___ Given records ___

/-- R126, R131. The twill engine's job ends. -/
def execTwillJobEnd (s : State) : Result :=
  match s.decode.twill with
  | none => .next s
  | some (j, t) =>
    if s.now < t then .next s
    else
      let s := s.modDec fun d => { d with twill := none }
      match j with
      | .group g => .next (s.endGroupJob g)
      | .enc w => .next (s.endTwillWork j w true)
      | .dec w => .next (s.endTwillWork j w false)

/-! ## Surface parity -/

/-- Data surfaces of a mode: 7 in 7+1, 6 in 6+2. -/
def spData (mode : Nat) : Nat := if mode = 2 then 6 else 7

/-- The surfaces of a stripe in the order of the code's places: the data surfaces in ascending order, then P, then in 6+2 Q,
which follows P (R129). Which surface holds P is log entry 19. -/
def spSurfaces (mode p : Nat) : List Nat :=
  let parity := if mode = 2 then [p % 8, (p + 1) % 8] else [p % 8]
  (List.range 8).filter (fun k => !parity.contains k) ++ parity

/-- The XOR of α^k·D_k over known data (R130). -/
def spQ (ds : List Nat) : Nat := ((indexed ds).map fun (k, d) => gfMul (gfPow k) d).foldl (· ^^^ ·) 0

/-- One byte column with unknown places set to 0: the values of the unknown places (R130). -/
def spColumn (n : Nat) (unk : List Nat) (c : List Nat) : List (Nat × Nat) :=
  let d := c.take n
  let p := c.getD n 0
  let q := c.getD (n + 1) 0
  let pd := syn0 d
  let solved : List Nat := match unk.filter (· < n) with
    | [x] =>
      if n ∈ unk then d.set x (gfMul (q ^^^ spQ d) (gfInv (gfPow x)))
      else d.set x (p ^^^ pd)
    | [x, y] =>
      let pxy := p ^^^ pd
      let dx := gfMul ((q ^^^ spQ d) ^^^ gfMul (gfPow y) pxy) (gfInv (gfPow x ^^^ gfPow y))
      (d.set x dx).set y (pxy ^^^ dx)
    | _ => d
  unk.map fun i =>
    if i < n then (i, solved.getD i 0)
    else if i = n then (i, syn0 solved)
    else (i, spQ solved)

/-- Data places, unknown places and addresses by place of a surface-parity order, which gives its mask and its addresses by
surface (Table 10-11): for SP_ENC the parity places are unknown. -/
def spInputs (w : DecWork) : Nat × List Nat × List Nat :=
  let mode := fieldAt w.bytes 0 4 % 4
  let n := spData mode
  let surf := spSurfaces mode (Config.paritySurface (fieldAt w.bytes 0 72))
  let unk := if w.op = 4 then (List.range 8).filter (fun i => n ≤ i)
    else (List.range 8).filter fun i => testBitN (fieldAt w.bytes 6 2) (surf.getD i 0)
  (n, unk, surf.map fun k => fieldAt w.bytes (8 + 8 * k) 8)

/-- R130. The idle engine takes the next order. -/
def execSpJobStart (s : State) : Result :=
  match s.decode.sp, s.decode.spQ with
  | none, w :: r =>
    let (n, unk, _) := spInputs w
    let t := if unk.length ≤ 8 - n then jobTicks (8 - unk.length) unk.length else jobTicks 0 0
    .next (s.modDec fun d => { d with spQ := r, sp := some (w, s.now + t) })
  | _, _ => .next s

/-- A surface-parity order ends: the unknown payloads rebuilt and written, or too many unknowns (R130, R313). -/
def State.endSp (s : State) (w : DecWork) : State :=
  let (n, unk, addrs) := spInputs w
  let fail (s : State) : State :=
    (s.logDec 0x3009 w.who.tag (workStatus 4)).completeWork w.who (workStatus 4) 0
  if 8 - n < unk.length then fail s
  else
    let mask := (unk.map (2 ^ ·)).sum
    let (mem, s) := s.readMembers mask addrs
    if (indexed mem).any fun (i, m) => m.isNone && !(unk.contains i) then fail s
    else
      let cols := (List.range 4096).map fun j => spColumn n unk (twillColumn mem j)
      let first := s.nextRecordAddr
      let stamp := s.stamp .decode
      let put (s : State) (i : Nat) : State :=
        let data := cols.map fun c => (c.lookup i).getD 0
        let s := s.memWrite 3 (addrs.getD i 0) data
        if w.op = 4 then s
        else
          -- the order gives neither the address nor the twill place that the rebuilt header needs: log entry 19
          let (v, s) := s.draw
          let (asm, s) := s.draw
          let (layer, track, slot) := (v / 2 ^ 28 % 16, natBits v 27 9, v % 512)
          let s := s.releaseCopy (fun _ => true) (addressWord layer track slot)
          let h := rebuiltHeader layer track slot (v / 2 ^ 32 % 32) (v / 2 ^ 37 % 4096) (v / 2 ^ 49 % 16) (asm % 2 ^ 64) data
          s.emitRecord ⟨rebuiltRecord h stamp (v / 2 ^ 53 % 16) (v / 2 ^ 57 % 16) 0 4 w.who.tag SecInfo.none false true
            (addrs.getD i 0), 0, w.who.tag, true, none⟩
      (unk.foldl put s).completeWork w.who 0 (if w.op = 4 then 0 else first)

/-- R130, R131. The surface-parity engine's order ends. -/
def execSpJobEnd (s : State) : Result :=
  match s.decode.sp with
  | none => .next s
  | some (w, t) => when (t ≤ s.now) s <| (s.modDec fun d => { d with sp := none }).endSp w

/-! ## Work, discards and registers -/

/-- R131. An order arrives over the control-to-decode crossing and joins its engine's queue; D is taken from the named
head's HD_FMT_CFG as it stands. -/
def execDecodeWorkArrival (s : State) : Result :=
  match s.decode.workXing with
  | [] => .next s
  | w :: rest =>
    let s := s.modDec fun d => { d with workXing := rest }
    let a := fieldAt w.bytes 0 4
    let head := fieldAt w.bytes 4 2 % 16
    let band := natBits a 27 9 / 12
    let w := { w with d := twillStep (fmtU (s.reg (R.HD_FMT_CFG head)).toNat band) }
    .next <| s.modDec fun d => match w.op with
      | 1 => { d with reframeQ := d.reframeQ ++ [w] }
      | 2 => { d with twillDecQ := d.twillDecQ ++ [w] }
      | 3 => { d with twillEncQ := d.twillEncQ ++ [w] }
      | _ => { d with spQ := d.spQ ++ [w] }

___
___ Given records ___

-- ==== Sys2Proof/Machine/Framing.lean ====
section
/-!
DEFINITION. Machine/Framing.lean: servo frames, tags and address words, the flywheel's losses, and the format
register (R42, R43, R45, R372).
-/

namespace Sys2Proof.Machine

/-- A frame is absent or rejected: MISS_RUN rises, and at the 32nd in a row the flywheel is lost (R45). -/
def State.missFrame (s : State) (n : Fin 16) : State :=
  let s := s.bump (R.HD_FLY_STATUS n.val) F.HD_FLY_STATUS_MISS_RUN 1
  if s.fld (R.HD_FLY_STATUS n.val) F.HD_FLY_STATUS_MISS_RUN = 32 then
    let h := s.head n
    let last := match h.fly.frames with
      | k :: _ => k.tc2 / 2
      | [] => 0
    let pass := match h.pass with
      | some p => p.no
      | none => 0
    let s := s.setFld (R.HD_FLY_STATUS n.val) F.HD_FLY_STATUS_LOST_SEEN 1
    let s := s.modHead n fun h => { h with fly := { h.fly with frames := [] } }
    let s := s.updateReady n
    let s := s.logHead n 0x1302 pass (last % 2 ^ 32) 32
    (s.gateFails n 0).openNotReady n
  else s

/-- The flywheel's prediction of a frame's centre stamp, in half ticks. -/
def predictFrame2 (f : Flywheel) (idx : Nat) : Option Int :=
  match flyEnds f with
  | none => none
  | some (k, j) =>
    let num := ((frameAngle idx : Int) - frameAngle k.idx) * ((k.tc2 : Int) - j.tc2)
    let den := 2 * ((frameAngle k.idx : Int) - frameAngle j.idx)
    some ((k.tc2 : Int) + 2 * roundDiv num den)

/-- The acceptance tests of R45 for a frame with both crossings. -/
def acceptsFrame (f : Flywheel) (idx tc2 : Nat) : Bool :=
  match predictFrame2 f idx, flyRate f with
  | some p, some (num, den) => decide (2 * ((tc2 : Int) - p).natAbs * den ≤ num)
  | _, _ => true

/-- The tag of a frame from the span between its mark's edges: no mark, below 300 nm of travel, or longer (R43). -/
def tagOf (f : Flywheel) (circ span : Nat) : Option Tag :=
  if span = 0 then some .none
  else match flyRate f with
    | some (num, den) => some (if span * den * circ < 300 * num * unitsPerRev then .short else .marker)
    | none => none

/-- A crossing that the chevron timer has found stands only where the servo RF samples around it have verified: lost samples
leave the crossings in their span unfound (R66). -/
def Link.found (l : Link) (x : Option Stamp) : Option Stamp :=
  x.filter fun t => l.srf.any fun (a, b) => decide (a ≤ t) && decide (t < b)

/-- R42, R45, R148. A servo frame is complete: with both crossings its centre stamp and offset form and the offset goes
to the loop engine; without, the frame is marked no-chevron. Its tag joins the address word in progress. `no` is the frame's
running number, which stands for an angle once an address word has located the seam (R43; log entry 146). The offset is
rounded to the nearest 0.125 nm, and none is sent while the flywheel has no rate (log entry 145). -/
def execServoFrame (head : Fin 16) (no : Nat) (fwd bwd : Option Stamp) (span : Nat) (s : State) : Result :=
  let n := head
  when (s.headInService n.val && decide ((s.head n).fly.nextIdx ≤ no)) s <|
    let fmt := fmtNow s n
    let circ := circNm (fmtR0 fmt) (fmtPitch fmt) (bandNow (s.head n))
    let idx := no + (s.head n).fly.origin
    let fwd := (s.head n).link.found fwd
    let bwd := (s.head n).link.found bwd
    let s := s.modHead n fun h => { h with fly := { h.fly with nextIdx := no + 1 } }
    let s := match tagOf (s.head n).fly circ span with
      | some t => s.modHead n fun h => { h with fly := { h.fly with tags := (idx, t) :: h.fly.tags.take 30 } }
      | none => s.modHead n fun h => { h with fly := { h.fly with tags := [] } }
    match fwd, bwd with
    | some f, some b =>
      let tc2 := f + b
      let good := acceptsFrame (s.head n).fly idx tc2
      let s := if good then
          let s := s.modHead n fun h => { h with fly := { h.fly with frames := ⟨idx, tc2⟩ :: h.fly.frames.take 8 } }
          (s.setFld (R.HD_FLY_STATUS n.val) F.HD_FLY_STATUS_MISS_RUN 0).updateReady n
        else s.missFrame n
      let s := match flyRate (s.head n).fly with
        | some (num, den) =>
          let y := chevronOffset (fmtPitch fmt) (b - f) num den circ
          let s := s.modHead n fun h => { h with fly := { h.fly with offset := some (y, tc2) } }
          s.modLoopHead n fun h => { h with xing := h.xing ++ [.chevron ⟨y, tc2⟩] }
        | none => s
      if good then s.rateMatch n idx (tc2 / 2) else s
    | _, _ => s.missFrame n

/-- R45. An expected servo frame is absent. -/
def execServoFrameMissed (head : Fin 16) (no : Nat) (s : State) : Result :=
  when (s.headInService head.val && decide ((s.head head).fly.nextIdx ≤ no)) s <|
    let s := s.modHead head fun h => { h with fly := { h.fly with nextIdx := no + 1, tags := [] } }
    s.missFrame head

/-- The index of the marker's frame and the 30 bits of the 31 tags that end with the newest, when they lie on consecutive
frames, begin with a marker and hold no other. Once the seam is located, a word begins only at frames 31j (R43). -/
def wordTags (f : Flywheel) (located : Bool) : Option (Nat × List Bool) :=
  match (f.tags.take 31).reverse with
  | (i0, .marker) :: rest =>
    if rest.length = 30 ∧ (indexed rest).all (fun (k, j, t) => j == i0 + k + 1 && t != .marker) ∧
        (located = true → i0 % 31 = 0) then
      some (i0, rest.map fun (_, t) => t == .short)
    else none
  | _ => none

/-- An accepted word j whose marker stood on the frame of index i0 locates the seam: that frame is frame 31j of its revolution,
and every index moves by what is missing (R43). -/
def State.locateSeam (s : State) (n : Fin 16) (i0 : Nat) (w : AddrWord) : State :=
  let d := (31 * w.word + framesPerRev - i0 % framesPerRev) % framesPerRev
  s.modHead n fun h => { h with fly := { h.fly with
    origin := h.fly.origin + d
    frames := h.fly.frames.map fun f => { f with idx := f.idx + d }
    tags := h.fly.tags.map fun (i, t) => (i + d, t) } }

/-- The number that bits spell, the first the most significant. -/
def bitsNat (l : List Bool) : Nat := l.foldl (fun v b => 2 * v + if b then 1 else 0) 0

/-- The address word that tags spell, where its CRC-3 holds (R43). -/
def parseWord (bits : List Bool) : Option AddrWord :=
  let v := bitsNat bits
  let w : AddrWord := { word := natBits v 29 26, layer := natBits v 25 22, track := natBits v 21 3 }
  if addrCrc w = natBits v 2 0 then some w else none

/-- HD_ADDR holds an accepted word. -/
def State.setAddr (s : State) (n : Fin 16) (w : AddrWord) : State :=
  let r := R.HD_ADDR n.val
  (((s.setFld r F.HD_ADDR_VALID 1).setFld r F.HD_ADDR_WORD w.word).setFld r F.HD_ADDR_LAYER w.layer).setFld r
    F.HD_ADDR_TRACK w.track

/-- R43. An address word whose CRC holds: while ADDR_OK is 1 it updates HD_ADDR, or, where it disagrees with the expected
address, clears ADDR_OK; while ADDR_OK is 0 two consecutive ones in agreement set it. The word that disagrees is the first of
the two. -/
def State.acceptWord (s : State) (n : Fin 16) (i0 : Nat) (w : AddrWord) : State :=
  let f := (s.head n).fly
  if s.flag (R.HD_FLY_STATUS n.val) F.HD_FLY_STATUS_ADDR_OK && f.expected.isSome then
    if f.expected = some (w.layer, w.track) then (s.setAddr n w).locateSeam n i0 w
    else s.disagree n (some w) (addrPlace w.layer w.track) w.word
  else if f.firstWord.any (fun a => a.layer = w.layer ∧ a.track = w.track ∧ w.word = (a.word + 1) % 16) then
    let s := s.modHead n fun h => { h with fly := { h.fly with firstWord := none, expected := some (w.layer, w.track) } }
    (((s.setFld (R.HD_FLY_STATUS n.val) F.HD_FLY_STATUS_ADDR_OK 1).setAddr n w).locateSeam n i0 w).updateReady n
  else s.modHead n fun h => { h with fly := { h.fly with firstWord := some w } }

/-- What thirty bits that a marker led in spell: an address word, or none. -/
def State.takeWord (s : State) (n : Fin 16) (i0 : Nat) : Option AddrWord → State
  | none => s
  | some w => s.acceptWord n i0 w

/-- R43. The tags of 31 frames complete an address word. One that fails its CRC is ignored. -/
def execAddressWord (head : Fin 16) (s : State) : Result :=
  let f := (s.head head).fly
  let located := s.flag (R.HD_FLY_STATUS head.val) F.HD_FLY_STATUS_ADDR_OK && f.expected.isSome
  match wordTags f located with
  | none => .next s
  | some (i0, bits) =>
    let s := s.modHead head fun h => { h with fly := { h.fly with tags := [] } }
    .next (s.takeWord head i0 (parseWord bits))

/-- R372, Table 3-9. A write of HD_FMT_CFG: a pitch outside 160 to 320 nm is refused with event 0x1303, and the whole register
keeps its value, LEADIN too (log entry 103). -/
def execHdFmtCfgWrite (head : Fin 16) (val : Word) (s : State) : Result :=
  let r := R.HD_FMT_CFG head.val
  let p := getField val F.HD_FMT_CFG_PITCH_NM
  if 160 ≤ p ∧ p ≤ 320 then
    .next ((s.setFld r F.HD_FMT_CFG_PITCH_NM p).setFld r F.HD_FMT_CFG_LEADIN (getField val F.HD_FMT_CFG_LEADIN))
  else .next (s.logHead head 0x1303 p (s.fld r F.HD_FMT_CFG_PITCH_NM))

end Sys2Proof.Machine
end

___

▶ Work to complete: Copy each line of the data that contains the word "nextIdx".

▶ Solution for this problem:
  when (s.headInService n.val && decide ((s.head n).fly.nextIdx ≤ no)) s <|
    let s := s.modHead n fun h => { h with fly := { h.fly with nextIdx := no + 1 } }
  when (s.headInService head.val && decide ((s.head head).fly.nextIdx ≤ no)) s <|
    let s := s.modHead head fun h => { h with fly := { h.fly with nextIdx := no + 1, tags := [] } }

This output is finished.